Transport follows the serving origin

The load-bearing idea is small enough to state in one line: do not choose a transport globally — let the UI talk back to whoever served it.

If the page was served from localhost, the thing that served it is the local exe sitting next to the engine, so the UI streams from it directly over a WebSocket: instant, offline, no server in sight. If the page was served from a LAN address, same story, one hop further. If the page was served from the public server, the engine is unreachable directly, so the UI subscribes to the relayed stream through LiveKit. The serving origin is the reach, so binding the transport to it makes the right choice automatically, with no configuration and no second codebase.

Figure 1 · System topology — one engine, one exe, three reaches Open full size · print A3 landscape ↗

The engine on the left never knows the server exists. The local exe is the only thing that bridges local and internet, and it only ever makes outbound connections — so there is no inbound hole to punch in the studio firewall. Two of the three arrows leaving the exe stay on the local network and never touch the dashed box; only the WAN reach descends into the server, and only when someone actually opens the page from the outside.

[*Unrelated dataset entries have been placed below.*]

-- ==== Sys2Proof/Machine/Cmd.lean ====
section
/-! DEFINITION. Threads, tickets, commands and completion counters: the operations that the thread, lock-keeper, tile and
mailbox families share, with taking a fault (R121 to R124) and stopping a command (R122, R356) among them. -/

namespace Sys2Proof.Machine

/-! ## Command entries (Table 5.3) -/

/-- Word `i` of a command entry. -/
def Cmd.word (c : Cmd) (i : Nat) : Word := c.words.toList.getD i 0
/-- OPCODE. -/
def Cmd.opcode (c : Cmd) : Nat := Word.fld (c.word 0) 15 0
/-- PRIORITY. -/
def Cmd.prio (c : Cmd) : Nat := Word.fld (c.word 0) 31 29
/-- FAULT_TO_HANDLER. -/
def Cmd.toHandler (c : Cmd) : Bool := Word.bit (c.word 0) 17
/-- REPLAYABLE. -/
def Cmd.replayable (c : Cmd) : Bool := Word.bit (c.word 0) 16
/-- OVERLAP. -/
def Cmd.overlap (c : Cmd) : Bool := Word.bit (c.word 0) 21
/-- OVF_MODE SAT. -/
def Cmd.sat (c : Cmd) : Bool := !Word.bit (c.word 0) 20
/-- ANCHOR_MODE. -/
def Cmd.anchorMode (c : Cmd) : Nat := Word.fld (c.word 0) 19 18
/-- STEAL. -/
def Cmd.steal (c : Cmd) : Bool := Word.bit (c.word 0) 22
/-- ENG_CLAIM. -/
def Cmd.claim (c : Cmd) : Nat := Word.fld (c.word 1) 63 48
/-- THR_PER_DIE. -/
def Cmd.threads (c : Cmd) : Nat := Word.fld (c.word 1) 41 32
/-- DIE_SET as a mask of 72 bits. -/
def Cmd.dieMask (c : Cmd) : Nat := (c.word 5).toNat + 2 ^ 64 * Word.fld (c.word 6) 7 0
/-- The dies of the set, rising. -/
def Cmd.dies (c : Cmd) : List Nat := bitsOf 72 c.dieMask

/-- Whether a command holds engines and threads: from its start to its end. -/
def Phase.holds : Phase → Bool
  | .running => true
  | .preempting => true
  | .restoring => true
  | .replayWait => true
  | .stopping => true
  | .prescan => true
  | _ => false

/-- Whether a command has started and is not complete (R129 counts it, as do the busy rules of R6). -/
def Phase.started : Phase → Bool
  | .taken => false
  | .ready => false
  | .scheduled => false
  | .roll => true
  | _ => true

/-- A command in flight. -/
def State.cmd? (s : State) (ctx seq : Nat) : Option Cmd := s.lk.cmds.find? fun c => c.ctx == ctx && c.seq == seq

/-- A context. -/
def State.ctx? (s : State) (ctx : Nat) : Option Context := NMap.get? s.lk.ctxs ctx

/-- Changes a context. -/
def State.modCtx (s : State) (ctx : Nat) (f : Context → Context) : State :=
  s.modLk fun l => { l with ctxs := NMap.alter l.ctxs ctx f }

/-- Commands running on a die: those that hold its engines or threads. -/
def State.cmdsOn (s : State) (d : Nat) : List Cmd := s.lk.cmds.filter fun c => c.phase.holds && bitAt c.dieMask d

/-- Whether any command runs on a die, the command boundary of class B fields (R6). -/
def State.dieBusy (s : State) (d : Nat) : Bool := !(s.cmdsOn d).isEmpty

/-- Whether any tile runs on a die, the tile boundary of class B fields. -/
def State.tileBusy (s : State) (d : Nat) : Bool := s.eng.eng.any fun e => e.2.tile.die == d

/-! ## Threads -/

/-- Key of a hardware thread (log entry 5). -/
def tidOf (die core thr : Nat) : Nat := (die * 32 + core) * 16 + thr
/-- Die of a hardware thread. -/
def dieOfThr (tid : Nat) : Nat := tid / 512
/-- Core key of a hardware thread. -/
def coreOfThr (tid : Nat) : Nat := tid / 16

/-- The thread on a hardware thread. -/
def State.thread? (s : State) (tid : Nat) : Option Thread := NMap.get? s.thr.threads tid

/-- Changes a thread. -/
def State.modThread (s : State) (tid : Nat) (f : Thread → Thread) : State :=
  s.modThr fun x => { x with threads := NMap.alter x.threads tid f }

/-- Integer register `r`; x0 reads zero. -/
def Thread.reg (t : Thread) (r : BitVec 5) : Word := if r = 0 then 0 else t.x.toList.getD r.toNat 0

/-- Writes integer register `r`; x0 discards. -/
def Thread.setReg (t : Thread) (r : BitVec 5) (w : Word) : Thread :=
  if r = 0 then t else { t with x := t.x.setIfInBounds r.toNat w }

Three reaches, three transports

With the origin rule in place, each reach gets the transport it deserves rather than the one that is easiest to share. The differences are not cosmetic — the video path, the parameter path, the latency, and even the authentication model change from column to column.

Figure 2 · The three reaches, side by side Open full size · print A3 landscape ↗

The two local reaches

Same-machine and LAN share a transport — H.264 over a WebSocket, decoded by WebCodecs — and differ only in the network hop and a browser technicality. localhost is a secure context, so WebCodecs works over plain HTTP with no certificate; the same page on a LAN IP is not a secure context, which Chrome enforces and Safari does not. That single browser quirk is why the LAN reach is "Safari today, a dedicated app tomorrow" rather than "ship it everywhere now" — and why neither local reach needs the certificate machinery that a naive reading of "we need HTTPS" would imply.

The remote reach, and the auth split

WAN is the only column that touches the server, and it is the only column with real authentication. The local exe WHIP-publishes each active texture into a LiveKit room; a remote browser, having loaded the UI from the server behind single sign-on, subscribes to that room with a short-lived token. Three credentials, each with one job: the human signs in once with SSO; the browser is handed a scoped JWT that only lets it subscribe; the headless exe authenticates with a long-lived API key it trades for a publish token. The local reaches need none of this — at most a pairing token so a stray device on the LAN cannot connect.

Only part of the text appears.